Le chiffre 3, par exemple, honore la Trinité dans un Prélude en fugue en Mi bémol, avec 3 bémols et une triple fugue. Quelques autres exemples sont indubitables. Quantité d’autres sont farfelus, comme le dit Etienne Souriau : « Bien des propositions qu’on croit positives, à l’aide de recherches ingénieuses, trop ingénieuses, peuvent n’être dues qu’à l’ingéniosité du chercheur ! ». A ce compte, Villarouet démontrait en 1812 que « Louis XIV était voué au chiffre 14. Sacré Roi le 14 mai 1643 (additionnez, svp), il fut déclaré majeur à l’âge de 14 ans, commença à gouverner en 1661 (additionnez encore), mourut en 1715 (additionnez toujours), âgé de 77 ans, soit 7 + 7 = 14. » On a envie de crier : Grâce !

Certains ne déterrent-ils pas avec gourmandise des liens entre Bach et la Rose-Croix ?!

En conclusion provisoire

Cette musica reservata trouve son accomplissement dans la cathédrale sonore qu’est l’Art de la fugue.

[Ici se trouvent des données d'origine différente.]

-- ==== Sys2Proof/Laws/Ops.lean ====
section
/-! SUPPORT. What the operations on BUF and the operand forms can do, said once for each. -/

namespace Sys2Proof.Machine

/-! ### BUF: what a write, a poison and a read do (R75, R76) -/

theorem cellAt_putCell (m : List Host.Cell) (x y : Nat) (v : Byte) :
    cellAt (putCell m x v) y = if y = x then .val v else cellAt m y := by
  induction m with
  | nil =>
    rcases eq_or_ne y x with hy | hy
    · simp [putCell, cellAt, hy]
    · simp [putCell, cellAt, hy, hy.symm]
  | cons c m ih =>
    unfold putCell
    split
    · by_cases hy : y = x
      · simp [cellAt, hy]
      · simp [cellAt, hy, Ne.symm hy]
    · split
      · rename_i _ hx
        subst hx
        by_cases hy : y = c.1
        · simp [cellAt, hy]
        · simp [cellAt, hy, Ne.symm hy]
      · rename_i hlt hne
        by_cases hc : c.1 = y
        · have : y ≠ x := by omega
          simp [cellAt, hc, this]
        · simp [cellAt, hc, ih]

theorem cellAt_clearCell (m : List Host.Cell) (x y : Nat) :
    cellAt (clearCell m x) y = if y = x then .bot else cellAt m y := by
  induction m with
  | nil => simp [clearCell, cellAt]
  | cons c m ih =>
    unfold clearCell at ih ⊢
    by_cases hc : c.1 = x
    · rw [List.filter_cons_of_neg (by simp [hc]), ih]
      by_cases hy : y = x
      · simp [hy]
      · simp [cellAt, hy, show c.1 ≠ y by omega]
    · rw [List.filter_cons_of_pos (by simp [hc])]
      by_cases hy : c.1 = y
      · simp [cellAt, hy, show y ≠ x by omega]
      · simp [cellAt, hy, ih]

theorem mem_putCell {m : List Host.Cell} {x : Nat} {v : Byte} {c : Host.Cell}
    (h : c ∈ putCell m x v) : c = (x, v) ∨ c ∈ m := by
  induction m with
  | nil => simpa [putCell] using h
  | cons d m ih =>
    unfold putCell at h
    split at h
    · simpa using h
    · split at h
      · rcases List.mem_cons.1 h with h | h
        · exact .inl h
        · exact .inr (List.mem_cons_of_mem _ h)
      · rcases List.mem_cons.1 h with h | h
        · exact .inr (h ▸ List.mem_cons_self)
        · exact (ih h).imp id (List.mem_cons_of_mem _)

/-- A write keeps the canonical form. -/
theorem putCell_wf {m : List Host.Cell} {x : Nat} (v : Byte) (h : Memory.wf m)
    (hx : x < Config.bufSize) : Memory.wf (putCell m x v) := by
  constructor
  · obtain ⟨h, -⟩ := h
    induction m with
    | nil => simp [putCell]
    | cons c m ih =>
      obtain ⟨hc, hm⟩ := List.pairwise_cons.1 h
      unfold putCell
      split
      · rename_i hlt
        refine List.pairwise_cons.2 ⟨fun d hd => ?_, h⟩
        rcases List.mem_cons.1 hd with rfl | hd
        · exact hlt
        · exact lt_trans hlt (hc d hd)
      · split
        · rename_i _ heq
          exact List.pairwise_cons.2 ⟨fun d hd => by simpa [heq] using hc d hd, hm⟩
        · refine List.pairwise_cons.2 ⟨fun d hd => ?_, ih hm⟩
          rcases mem_putCell hd with rfl | hd
          · show c.1 < x
            omega
          · exact hc d hd
  · intro c hc
    rcases mem_putCell hc with rfl | hc
    · exact hx
    · exact h.2 c hc

/-- A poison keeps the canonical form. -/
theorem clearCell_wf {m : List Host.Cell} (x : Nat) (h : Memory.wf m) :
    Memory.wf (clearCell m x) :=
  ⟨h.1.filter _, fun c hc => h.2 c (List.mem_of_mem_filter hc)⟩

theorem writeBytes_wf {m : List Host.Cell} {a : Nat} {bs : List Byte} (h : Memory.wf m)
    (hx : a + bs.length ≤ Config.bufSize) : Memory.wf (writeBytes m a bs) := by
  induction bs generalizing m a with
  | nil => exact h
  | cons b bs ih =>
    simp only [List.length_cons] at hx
    exact ih (putCell_wf b h (by omega)) (by omega)

theorem poisonBytes_wf {m : List Host.Cell} (a n : Nat) (h : Memory.wf m) :
    Memory.wf (poisonBytes m a n) := by
  induction n generalizing m a with
  | zero => exact h
  | succ n ih => exact ih _ (clearCell_wf a h)

theorem reset_mem_wf : Memory.wf State.reset.mem := by decide

/-- MemWrite changes exactly its own bytes (R76). -/
theorem cellAt_writeBytes (m : List Host.Cell) (a x : Nat) (bs : List Byte) :
    cellAt (writeBytes m a bs) x =
      if h : a ≤ x ∧ x < a + bs.length then .val (bs[x - a]'(by omega)) else cellAt m x := by
  induction bs generalizing m a with
  | nil => rw [dif_neg (by simp)]; rfl
  | cons b bs ih =>
    rw [writeBytes, ih, cellAt_putCell]
    simp only [List.length_cons]
    rcases Nat.lt_trichotomy x a with h | h | h
    · rw [dif_neg (by omega), dif_neg (by omega), if_neg (by omega)]
    · subst h
      rw [dif_neg (by omega), dif_pos (by omega), if_pos rfl]
      simp
    · by_cases hx : x < a + 1 + bs.length
      · obtain ⟨k, rfl⟩ : ∃ k, x = a + 1 + k := ⟨x - (a + 1), by omega⟩
        rw [dif_pos ⟨by omega, hx⟩, dif_pos (by omega)]
        simp [show a + 1 + k - a = k + 1 by omega]
      · rw [dif_neg (by omega), dif_neg (by omega), if_neg (by omega)]

/-- MemPoison clears exactly its own bytes (R76). -/
theorem cellAt_poisonBytes (m : List Host.Cell) (a n x : Nat) :
    cellAt (poisonBytes m a n) x = if a ≤ x ∧ x < a + n then .bot else cellAt m x := by
  induction n generalizing m a with
  | zero => rw [if_neg (by omega)]; rfl
  | succ n ih =>
    rw [poisonBytes, ih, cellAt_clearCell]
    split_ifs <;> first | rfl | omega

/-- MemRead returns the bytes of its cells (R75). -/
theorem readBytes_val {m : List Host.Cell} {a n : Nat} {bs : List Byte} :
    readBytes m a n = .val bs ↔
      bs.length = n ∧ ∀ i (h : i < bs.length), cellAt m (a + i) = .val bs[i] := by
  induction n generalizing a bs with
  | zero =>
    simp only [readBytes, Content.val.injEq]
    exact ⟨by rintro rfl; simp, fun h => (List.length_eq_zero_iff.1 h.1).symm⟩
  | succ n ih =>
    constructor
    · intro h
      rw [readBytes] at h
      split at h
      · rename_i b bs' hb hbs
        cases h
        obtain ⟨hl, hc⟩ := ih.1 hbs
        refine ⟨by simp [hl], fun i hi => ?_⟩
        cases i with
        | zero => simpa using hb
        | succ i =>
          have := hc i (by simpa using hi)
          rw [show a + (i + 1) = a + 1 + i by omega]
          simpa using this
      · cases h
    · rintro ⟨hl, hc⟩
      cases bs with
      | nil => simp at hl
      | cons b bs =>
        have h0 : cellAt m a = .val b := hc 0 (Nat.succ_pos _)
        have h1 : readBytes m (a + 1) n = .val bs := ih.2 ⟨by simpa using hl, fun i hi => by
          have := hc (i + 1) (by simpa using hi)
          rw [show a + 1 + i = a + (i + 1) by omega]
          simpa using this⟩
        simp [readBytes, h0, h1]

/-- MemRead finds no value exactly where a cell of its region holds ⊥ (R75). -/
theorem readBytes_bot {m : List Host.Cell} {a n : Nat} :
    readBytes m a n = .bot ↔ ∃ x, a ≤ x ∧ x < a + n ∧ cellAt m x = .bot := by
  induction n generalizing a with
  | zero =>
    simp only [readBytes, reduceCtorEq, false_iff, not_exists]
    intro x
    omega
  | succ n ih =>
    rw [readBytes]
    cases ha : cellAt m a with
    | bot => simpa using ⟨a, le_refl a, by omega, ha⟩
    | val b =>
      cases hr : readBytes m (a + 1) n with
      | bot =>
        obtain ⟨x, h1, h2, h3⟩ := ih.1 hr
        simpa using ⟨x, by omega, by omega, h3⟩
      | val bs =>
        simp only [reduceCtorEq, false_iff, not_exists]
        rintro x ⟨h1, h2, h3⟩
        have hx : x ≠ a := by rintro rfl; simp [ha] at h3
        have := (ih (a := a + 1)).2 ⟨x, by omega, by omega, h3⟩
        rw [hr] at this
        cases this

/-! ### Operand forms: when they answer, and what -/

theorem withF_next {s t : State} {r : RegIdx} {k : FieldReg → Result} :
    withF s r k = .next t ↔ ∃ a, s.getF r = .val a ∧ k a = .next t := by
  unfold withF; cases s.getF r <;> simp

theorem withQ_next {s t : State} {r : RegIdx} {k : Nat → Result} :
    withQ s r k = .next t ↔ ∃ a, s.getQ r = .val a ∧ k a = .next t := by
  unfold withQ; cases s.getQ r <;> simp

theorem withP_next {s t : State} {r : RegIdx} {k : Point → Result} :
    withP s r k = .next t ↔ ∃ a, s.getP r = .val a ∧ k a = .next t := by
  unfold withP; cases s.getP r <;> simp

theorem withBytes_next {s t : State} {a n : Nat} {k : List Byte → Result} :
    withBytes s a n k = .next t ↔ ∃ bs, readBytes s.mem a n = .val bs ∧ k bs = .next t := by
  unfold withBytes; cases readBytes s.mem a n <;> simp

theorem require_next {c : Prop} [Decidable c] {f : Fault} {k : Result} {t : State} :
    require c f k = .next t ↔ c ∧ k = .next t := by
  unfold require; split <;> simp_all

theorem legal_next {s t : State} {c : Bool} {k : Result} :
    legal s c k = .next t ↔ (c = true ∧ k = .next t) ∨ (c = false ∧ t = s.illegal) := by
  cases c <;> simp [legal, eq_comm]

theorem withF_fault {s : State} {r : RegIdx} {k : FieldReg → Result} {f : Fault} :
    withF s r k = .fault f ↔
      (s.getF r = .bot ∧ f = .readNoValue) ∨ ∃ a, s.getF r = .val a ∧ k a = .fault f := by
  unfold withF; cases s.getF r <;> simp [eq_comm]

theorem withQ_fault {s : State} {r : RegIdx} {k : Nat → Result} {f : Fault} :
    withQ s r k = .fault f ↔
      (s.getQ r = .bot ∧ f = .readNoValue) ∨ ∃ a, s.getQ r = .val a ∧ k a = .fault f := by
  unfold withQ; cases s.getQ r <;> simp [eq_comm]

theorem withP_fault {s : State} {r : RegIdx} {k : Point → Result} {f : Fault} :
    withP s r k = .fault f ↔
      (s.getP r = .bot ∧ f = .readNoValue) ∨ ∃ a, s.getP r = .val a ∧ k a = .fault f := by
  unfold withP; cases s.getP r <;> simp [eq_comm]

theorem withBytes_fault {s : State} {a n : Nat} {k : List Byte → Result} {f : Fault} :
    withBytes s a n k = .fault f ↔
      (readBytes s.mem a n = .bot ∧ f = .readNoValue) ∨
        ∃ bs, readBytes s.mem a n = .val bs ∧ k bs = .fault f := by
  unfold withBytes; cases readBytes s.mem a n <;> simp [eq_comm]

theorem require_fault {c : Prop} [Decidable c] {f g : Fault} {k : Result} :
    require c f k = .fault g ↔ (¬c ∧ g = f) ∨ (c ∧ k = .fault g) := by
  unfold require; split <;> simp_all [eq_comm]

theorem legal_fault {s : State} {c : Bool} {k : Result} {f : Fault} :
    legal s c k = .fault f ↔ c = true ∧ k = .fault f := by
  cases c <;> simp [legal]

/-- The operand forms answer when their source holds a value. -/
theorem withF_val {s : State} {r : RegIdx} {k : FieldReg → Result} {a : FieldReg}
    (h : s.getF r = .val a) : withF s r k = k a := by simp [withF, h]

theorem withQ_val {s : State} {r : RegIdx} {k : Nat → Result} {a : Nat}
    (h : s.getQ r = .val a) : withQ s r k = k a := by simp [withQ, h]

theorem withP_val {s : State} {r : RegIdx} {k : Point → Result} {a : Point}
    (h : s.getP r = .val a) : withP s r k = k a := by simp [withP, h]

theorem withBytes_val {s : State} {a n : Nat} {k : List Byte → Result} {bs : List Byte}
    (h : readBytes s.mem a n = .val bs) : withBytes s a n k = k bs := by simp [withBytes, h]

theorem require_true {c : Prop} [Decidable c] {f : Fault} {k : Result} (h : c) :
    require c f k = k := by simp [require, h]

@[simp] theorem legal_true (s : State) (k : Result) : legal s true k = k := rfl
@[simp] theorem legal_false (s : State) (k : Result) : legal s false k = .next s.illegal := rfl

/-! ### Completion -/

theorem okAfter_finishOk (s : State) : OkAfter s s.finishOk := ⟨rfl, rfl, rfl, rfl, rfl, rfl⟩

theorem answered_answer (s : State) (b : Bool) : Answered s b (s.answer b) :=
  ⟨rfl, rfl, rfl, rfl, rfl, rfl⟩

theorem failAfter_failWith (s : State) (e : ErrCode) : FailAfter s e (s.failWith e) :=
  ⟨rfl, rfl, rfl, rfl, rfl, rfl⟩

/-- A verification ends in `ok` or in the failure of its first failing check. -/
theorem verdict_cases (s : State) (e : ErrCode) :
    (e = .none ∧ s.verdict e = s.finishOk) ∨ (e ≠ .none ∧ s.verdict e = s.failWith e) := by
  by_cases h : e = .none <;> simp [State.verdict, h]

/-! ### Host transactions -/

theorem whenIdle_next {s t : State} {k : Result} :
    whenIdle s k = .next t ↔ s.busy = false ∧ k = .next t := by
  cases h : s.busy <;> simp [whenIdle, h]

theorem hostFits_next {a n : Nat} {k : Result} {t : State} :
    hostFits a n k = .next t ↔ a + n ≤ Config.bufSize ∧ k = .next t := by
  unfold hostFits; split <;> simp_all

/-- Everything a host transaction that completes can do (R87, R88, R340). -/
theorem hostStep_cases {x : HostTxn} {s t : State} (h : hostStep x s = .next t) :
    (∃ a bs, x = .writeBuf a bs ∧ s.busy = false ∧ a + bs.length ≤ Config.bufSize ∧
      t = s.write a bs) ∨
    (∃ a n bs, x = .readBuf a n ∧ s.busy = false ∧ a + n ≤ Config.bufSize ∧
      readBytes s.mem a n = .val bs ∧ t = s.reply (.bytes bs) 0) ∨
    (x = .issue ∧ s.busy = false ∧
      ((s.nextWord = none ∧ t = s) ∨ ∃ w, s.nextWord = some w ∧ t = s.accept w)) ∨
    (x = .readStatus ∧ t = s.reply (.status s.statusRead) 1) ∨
    (x = .poll ∧
      ((s.inFlight = none ∧ t = s) ∨ ∃ w, s.inFlight = some w ∧ runWord w s = .next t)) ∨
    (x = .reset ∧ t = s.hardReset) := by
  cases x with
  | writeBuf a bs =>
    obtain ⟨hb, h⟩ := whenIdle_next.1 h
    obtain ⟨hr, h⟩ := hostFits_next.1 h
    cases h
    exact .inl ⟨a, bs, rfl, hb, hr, rfl⟩
  | readBuf a n =>
    obtain ⟨hb, h⟩ := whenIdle_next.1 h
    obtain ⟨hr, h⟩ := hostFits_next.1 h
    obtain ⟨bs, hm, h⟩ := withBytes_next.1 h
    cases h
    exact .inr (.inl ⟨a, n, bs, rfl, hb, hr, hm, rfl⟩)
  | issue =>
    obtain ⟨hb, h⟩ := whenIdle_next.1 h
    refine .inr (.inr (.inl ⟨rfl, hb, ?_⟩))
    split at h <;> cases h
    · exact .inl ⟨‹_›, rfl⟩
    · exact .inr ⟨_, ‹_›, rfl⟩
  | readStatus =>
    cases h
    exact .inr (.inr (.inr (.inl ⟨rfl, rfl⟩)))
  | poll =>
    refine .inr (.inr (.inr (.inr (.inl ⟨rfl, ?_⟩))))
    simp only [hostStep] at h
    split at h
    · cases h
      exact .inl ⟨‹_›, rfl⟩
    · exact .inr ⟨_, ‹_›, h⟩
  | reset =>
    cases h
    exact .inr (.inr (.inr (.inr (.inr ⟨rfl, rfl⟩))))

/-- Everything one step can do. -/
theorem coreStep_cases {s t : State} (h : coreStep s = .next t) :
    (∃ rest, s.host = .reset :: rest ∧ t = ({ s with host := rest }).hardReset) ∨
    (s.faultMark = none ∧ ∃ x rest, s.host = x :: rest ∧
      hostStep x { s with host := rest } = .next t) ∨
    (s.faultMark = none ∧ s.host = [] ∧ commandStep s = .next t) := by
  unfold coreStep at h
  split at h
  · unfold faultedStep at h
    split at h
    · rename_i rest hr
      exact .inl ⟨rest, hr, by simpa using h.symm⟩
    · simp at h
  · rename_i hf
    split at h
    · rename_i x rest hx
      exact .inr (.inl ⟨hf, x, rest, hx, h⟩)
    · rename_i hh
      exact .inr (.inr ⟨hf, hh, h⟩)

end Sys2Proof.Machine
end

Intimidant, certes, mais je puis cependant attester pour l’avoir proposé en public maintes fois, qu’il saisit et émeut au-delà de toute expression. Sans doute, ne pouvait-il qu’être inachevé … Le sévère Bach, musicien arpenteur et géomètre, savait aussi dispenser tendresse et réconfort. Il nous a fait la bonté du Beau. Soli Deo gloria.